__The task__.
Will you return, word for word, only the lines from the top of the data below down to and including the one with "is written with"?

Items listed in a dataset:

○ ○ ○ ○ ○ ○ ○

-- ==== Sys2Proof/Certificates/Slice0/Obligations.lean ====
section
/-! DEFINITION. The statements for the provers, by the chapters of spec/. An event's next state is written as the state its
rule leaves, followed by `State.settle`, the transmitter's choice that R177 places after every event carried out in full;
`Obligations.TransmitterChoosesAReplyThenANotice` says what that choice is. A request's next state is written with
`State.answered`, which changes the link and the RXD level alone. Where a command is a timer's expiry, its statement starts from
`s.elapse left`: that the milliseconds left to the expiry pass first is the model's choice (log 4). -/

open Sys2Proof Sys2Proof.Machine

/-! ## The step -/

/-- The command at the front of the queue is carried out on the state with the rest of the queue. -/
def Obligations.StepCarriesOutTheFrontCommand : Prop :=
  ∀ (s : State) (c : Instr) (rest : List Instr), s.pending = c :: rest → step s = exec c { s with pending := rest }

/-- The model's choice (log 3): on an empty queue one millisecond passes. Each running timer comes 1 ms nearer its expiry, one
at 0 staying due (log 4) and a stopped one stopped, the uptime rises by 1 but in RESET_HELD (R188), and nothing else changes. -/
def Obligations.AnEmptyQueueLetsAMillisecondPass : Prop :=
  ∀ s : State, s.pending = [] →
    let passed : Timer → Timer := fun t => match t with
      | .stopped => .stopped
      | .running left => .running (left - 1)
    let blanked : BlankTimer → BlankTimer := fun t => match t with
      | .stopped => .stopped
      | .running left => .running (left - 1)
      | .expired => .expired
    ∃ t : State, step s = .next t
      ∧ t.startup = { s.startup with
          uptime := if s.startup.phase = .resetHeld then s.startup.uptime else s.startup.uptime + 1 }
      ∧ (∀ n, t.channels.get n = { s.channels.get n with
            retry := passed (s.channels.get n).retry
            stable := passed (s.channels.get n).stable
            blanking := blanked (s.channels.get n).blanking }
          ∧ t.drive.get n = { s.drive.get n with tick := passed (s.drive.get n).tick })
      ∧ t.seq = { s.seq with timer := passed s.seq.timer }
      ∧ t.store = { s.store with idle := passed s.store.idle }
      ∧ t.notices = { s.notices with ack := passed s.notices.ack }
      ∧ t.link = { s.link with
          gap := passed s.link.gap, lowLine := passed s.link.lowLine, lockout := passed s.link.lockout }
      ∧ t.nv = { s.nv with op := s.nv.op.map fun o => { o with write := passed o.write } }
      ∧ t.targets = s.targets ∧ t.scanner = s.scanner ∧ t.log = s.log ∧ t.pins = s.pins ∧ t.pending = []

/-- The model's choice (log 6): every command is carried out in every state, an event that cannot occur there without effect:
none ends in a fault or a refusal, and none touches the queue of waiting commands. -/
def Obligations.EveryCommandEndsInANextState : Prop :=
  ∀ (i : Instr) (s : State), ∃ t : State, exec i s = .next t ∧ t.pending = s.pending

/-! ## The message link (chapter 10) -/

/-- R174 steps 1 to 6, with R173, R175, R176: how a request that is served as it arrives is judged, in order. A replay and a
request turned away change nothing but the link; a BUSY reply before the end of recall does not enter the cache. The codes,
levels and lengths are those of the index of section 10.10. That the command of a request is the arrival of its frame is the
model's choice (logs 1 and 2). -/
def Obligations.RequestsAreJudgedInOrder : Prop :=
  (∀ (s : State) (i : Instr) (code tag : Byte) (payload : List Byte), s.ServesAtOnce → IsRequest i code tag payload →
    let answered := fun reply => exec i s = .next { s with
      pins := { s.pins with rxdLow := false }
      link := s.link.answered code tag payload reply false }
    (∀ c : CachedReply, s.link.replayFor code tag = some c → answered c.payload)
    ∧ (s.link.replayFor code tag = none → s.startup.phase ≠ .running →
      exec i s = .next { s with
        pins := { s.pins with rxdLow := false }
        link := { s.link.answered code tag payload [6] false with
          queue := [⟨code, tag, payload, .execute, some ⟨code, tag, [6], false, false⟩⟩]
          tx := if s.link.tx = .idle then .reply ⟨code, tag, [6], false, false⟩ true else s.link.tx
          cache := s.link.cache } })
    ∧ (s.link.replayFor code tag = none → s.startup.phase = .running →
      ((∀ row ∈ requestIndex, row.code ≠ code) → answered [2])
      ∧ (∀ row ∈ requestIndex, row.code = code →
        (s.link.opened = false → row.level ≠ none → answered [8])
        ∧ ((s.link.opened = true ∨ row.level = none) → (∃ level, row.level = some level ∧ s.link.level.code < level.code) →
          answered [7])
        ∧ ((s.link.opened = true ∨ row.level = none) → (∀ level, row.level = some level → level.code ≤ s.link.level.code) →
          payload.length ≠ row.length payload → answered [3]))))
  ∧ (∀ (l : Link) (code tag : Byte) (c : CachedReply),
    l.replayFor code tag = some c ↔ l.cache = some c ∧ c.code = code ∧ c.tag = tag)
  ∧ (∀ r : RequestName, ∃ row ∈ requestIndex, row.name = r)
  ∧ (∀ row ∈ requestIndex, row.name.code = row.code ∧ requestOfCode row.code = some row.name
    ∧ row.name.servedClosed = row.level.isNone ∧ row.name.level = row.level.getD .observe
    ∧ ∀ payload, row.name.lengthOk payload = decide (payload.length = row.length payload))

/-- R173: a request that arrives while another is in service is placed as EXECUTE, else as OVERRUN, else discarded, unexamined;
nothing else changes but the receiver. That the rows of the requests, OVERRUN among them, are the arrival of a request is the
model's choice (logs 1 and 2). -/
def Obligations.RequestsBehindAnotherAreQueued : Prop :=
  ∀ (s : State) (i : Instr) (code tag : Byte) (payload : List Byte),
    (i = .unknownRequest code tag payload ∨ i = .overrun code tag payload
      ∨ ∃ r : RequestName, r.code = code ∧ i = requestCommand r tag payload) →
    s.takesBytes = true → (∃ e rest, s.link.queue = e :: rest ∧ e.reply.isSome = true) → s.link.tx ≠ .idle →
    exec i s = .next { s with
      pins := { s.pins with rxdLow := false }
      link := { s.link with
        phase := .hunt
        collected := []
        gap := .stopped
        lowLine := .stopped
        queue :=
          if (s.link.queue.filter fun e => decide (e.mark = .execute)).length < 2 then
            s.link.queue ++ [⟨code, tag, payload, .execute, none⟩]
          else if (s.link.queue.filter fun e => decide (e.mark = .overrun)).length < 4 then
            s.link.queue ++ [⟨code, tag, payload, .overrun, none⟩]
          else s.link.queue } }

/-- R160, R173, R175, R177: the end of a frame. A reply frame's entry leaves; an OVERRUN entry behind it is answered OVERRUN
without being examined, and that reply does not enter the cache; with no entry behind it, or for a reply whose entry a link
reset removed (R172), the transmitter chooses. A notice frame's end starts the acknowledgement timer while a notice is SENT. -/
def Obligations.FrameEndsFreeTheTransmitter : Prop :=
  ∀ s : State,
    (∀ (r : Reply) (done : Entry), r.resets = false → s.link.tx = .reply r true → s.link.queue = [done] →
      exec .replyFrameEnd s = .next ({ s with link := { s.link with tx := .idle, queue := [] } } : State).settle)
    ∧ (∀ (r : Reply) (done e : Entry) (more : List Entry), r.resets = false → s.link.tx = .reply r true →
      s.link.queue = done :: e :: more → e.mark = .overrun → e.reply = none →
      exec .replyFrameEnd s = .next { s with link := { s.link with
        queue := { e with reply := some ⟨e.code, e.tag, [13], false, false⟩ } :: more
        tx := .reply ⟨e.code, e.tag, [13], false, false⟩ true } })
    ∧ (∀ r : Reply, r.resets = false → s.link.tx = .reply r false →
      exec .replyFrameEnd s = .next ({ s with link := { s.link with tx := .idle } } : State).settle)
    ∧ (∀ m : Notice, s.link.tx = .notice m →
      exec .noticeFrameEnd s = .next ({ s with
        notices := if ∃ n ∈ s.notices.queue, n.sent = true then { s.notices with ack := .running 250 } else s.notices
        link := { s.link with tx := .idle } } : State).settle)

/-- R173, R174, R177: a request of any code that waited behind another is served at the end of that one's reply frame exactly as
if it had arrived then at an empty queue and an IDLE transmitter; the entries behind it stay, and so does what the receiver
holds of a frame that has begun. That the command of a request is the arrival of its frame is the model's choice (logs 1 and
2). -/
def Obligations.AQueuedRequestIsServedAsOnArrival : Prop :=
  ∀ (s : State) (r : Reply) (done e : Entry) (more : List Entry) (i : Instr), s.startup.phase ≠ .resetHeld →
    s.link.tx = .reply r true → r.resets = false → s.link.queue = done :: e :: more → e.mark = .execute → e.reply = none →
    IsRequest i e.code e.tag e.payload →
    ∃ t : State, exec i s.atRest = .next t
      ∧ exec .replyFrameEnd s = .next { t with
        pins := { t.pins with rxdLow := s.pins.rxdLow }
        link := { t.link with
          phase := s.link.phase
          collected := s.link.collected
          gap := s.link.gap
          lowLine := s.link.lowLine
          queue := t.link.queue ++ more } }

○ ○ ○ ○ ○ ○ ○

__Response area__.
-- ==== Sys2Proof/Certificates/Slice0/Obligations.lean ====
section
/-! DEFINITION. The statements for the provers, by the chapters of spec/. An event's next state is written as the state its
rule leaves, followed by `State.settle`, the transmitter's choice that R177 places after every event carried out in full;
`Obligations.TransmitterChoosesAReplyThenANotice` says what that choice is. A request's next state is written with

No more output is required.